In the records below, find each line with "direction" and copy it.

Excerpts from a dataset
============

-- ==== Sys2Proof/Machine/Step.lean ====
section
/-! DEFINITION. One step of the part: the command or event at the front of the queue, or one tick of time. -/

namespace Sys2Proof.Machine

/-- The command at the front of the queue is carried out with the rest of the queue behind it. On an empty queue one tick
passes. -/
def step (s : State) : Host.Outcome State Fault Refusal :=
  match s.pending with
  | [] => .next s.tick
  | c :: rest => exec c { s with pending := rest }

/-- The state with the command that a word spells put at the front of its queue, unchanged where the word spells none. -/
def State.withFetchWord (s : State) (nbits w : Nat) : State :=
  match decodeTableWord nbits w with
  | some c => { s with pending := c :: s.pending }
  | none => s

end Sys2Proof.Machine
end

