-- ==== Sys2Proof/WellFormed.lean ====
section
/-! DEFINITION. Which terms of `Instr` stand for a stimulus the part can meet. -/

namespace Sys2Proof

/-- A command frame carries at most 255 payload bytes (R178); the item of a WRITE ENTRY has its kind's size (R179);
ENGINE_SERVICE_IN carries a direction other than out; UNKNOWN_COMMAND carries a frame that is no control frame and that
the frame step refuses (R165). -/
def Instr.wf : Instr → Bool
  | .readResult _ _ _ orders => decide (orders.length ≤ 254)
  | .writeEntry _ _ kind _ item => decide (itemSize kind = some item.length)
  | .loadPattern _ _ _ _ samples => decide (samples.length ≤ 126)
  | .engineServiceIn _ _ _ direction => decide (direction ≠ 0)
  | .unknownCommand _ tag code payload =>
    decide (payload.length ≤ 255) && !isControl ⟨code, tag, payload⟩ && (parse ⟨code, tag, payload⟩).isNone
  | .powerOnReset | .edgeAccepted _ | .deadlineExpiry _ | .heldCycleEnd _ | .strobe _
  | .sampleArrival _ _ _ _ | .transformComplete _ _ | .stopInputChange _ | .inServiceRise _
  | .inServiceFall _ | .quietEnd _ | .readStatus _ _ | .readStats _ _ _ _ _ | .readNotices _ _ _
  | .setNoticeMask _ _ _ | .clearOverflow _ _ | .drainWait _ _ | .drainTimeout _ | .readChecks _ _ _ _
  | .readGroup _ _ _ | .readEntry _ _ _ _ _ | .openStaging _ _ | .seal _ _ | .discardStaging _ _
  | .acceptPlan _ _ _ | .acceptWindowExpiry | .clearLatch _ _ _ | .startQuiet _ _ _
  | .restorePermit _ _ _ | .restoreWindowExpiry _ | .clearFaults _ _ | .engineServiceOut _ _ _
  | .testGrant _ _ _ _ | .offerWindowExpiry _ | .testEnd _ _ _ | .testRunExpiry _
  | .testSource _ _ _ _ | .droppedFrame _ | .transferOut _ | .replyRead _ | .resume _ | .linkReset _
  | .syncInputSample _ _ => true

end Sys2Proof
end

============

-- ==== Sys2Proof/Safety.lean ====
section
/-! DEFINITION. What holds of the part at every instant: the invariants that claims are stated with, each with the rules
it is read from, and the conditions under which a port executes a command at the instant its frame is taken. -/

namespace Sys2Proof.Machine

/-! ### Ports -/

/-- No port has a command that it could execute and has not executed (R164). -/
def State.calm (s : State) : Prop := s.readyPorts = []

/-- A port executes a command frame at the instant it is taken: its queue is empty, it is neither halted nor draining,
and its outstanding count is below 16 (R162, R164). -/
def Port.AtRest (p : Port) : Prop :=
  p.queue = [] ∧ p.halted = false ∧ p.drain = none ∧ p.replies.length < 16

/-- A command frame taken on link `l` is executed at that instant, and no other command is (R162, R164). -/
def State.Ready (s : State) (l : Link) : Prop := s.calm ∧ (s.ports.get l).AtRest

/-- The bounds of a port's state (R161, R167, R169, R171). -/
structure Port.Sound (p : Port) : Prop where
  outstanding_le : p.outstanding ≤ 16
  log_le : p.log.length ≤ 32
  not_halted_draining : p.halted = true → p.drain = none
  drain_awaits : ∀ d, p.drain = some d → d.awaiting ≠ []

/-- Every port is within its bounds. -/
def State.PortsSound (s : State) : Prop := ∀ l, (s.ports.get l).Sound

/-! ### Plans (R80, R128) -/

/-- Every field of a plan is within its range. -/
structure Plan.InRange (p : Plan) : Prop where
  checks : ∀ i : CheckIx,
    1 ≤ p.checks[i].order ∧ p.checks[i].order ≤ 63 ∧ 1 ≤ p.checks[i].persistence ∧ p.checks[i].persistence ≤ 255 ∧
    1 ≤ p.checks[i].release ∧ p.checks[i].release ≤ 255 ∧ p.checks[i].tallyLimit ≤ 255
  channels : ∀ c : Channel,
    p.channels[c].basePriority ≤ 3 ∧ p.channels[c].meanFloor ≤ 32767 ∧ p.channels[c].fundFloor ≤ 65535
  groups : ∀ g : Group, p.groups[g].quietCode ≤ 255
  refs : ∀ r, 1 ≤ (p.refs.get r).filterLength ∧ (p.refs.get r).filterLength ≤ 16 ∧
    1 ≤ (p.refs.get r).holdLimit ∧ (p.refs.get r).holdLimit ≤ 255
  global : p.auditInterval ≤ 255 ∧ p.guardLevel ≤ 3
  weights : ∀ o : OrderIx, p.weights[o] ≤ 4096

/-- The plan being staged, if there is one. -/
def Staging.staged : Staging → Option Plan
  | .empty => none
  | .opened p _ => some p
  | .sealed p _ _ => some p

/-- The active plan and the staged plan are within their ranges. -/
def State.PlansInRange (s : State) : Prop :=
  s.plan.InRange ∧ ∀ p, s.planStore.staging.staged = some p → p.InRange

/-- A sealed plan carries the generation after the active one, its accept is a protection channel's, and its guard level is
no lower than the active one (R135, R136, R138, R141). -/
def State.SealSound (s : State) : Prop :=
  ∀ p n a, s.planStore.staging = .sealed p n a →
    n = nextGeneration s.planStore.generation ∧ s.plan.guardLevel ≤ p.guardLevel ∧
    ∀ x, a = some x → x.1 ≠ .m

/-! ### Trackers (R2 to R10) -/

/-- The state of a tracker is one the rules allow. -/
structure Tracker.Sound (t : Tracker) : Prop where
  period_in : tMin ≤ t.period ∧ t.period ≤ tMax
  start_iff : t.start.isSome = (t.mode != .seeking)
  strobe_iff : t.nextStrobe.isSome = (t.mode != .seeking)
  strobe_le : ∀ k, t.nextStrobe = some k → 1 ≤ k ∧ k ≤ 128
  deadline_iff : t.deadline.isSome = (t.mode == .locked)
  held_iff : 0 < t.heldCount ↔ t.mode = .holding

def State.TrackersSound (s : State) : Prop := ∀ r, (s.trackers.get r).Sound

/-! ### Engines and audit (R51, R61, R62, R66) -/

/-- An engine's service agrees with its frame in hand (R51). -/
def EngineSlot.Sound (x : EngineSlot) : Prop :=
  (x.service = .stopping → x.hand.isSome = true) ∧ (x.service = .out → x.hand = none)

============

Response to the exercise>
ENGINE_SERVICE_IN carries a direction other than out; UNKNOWN_COMMAND carries a frame that is no control frame and that
  | .engineServiceIn _ _ _ direction => decide (direction ≠ 0)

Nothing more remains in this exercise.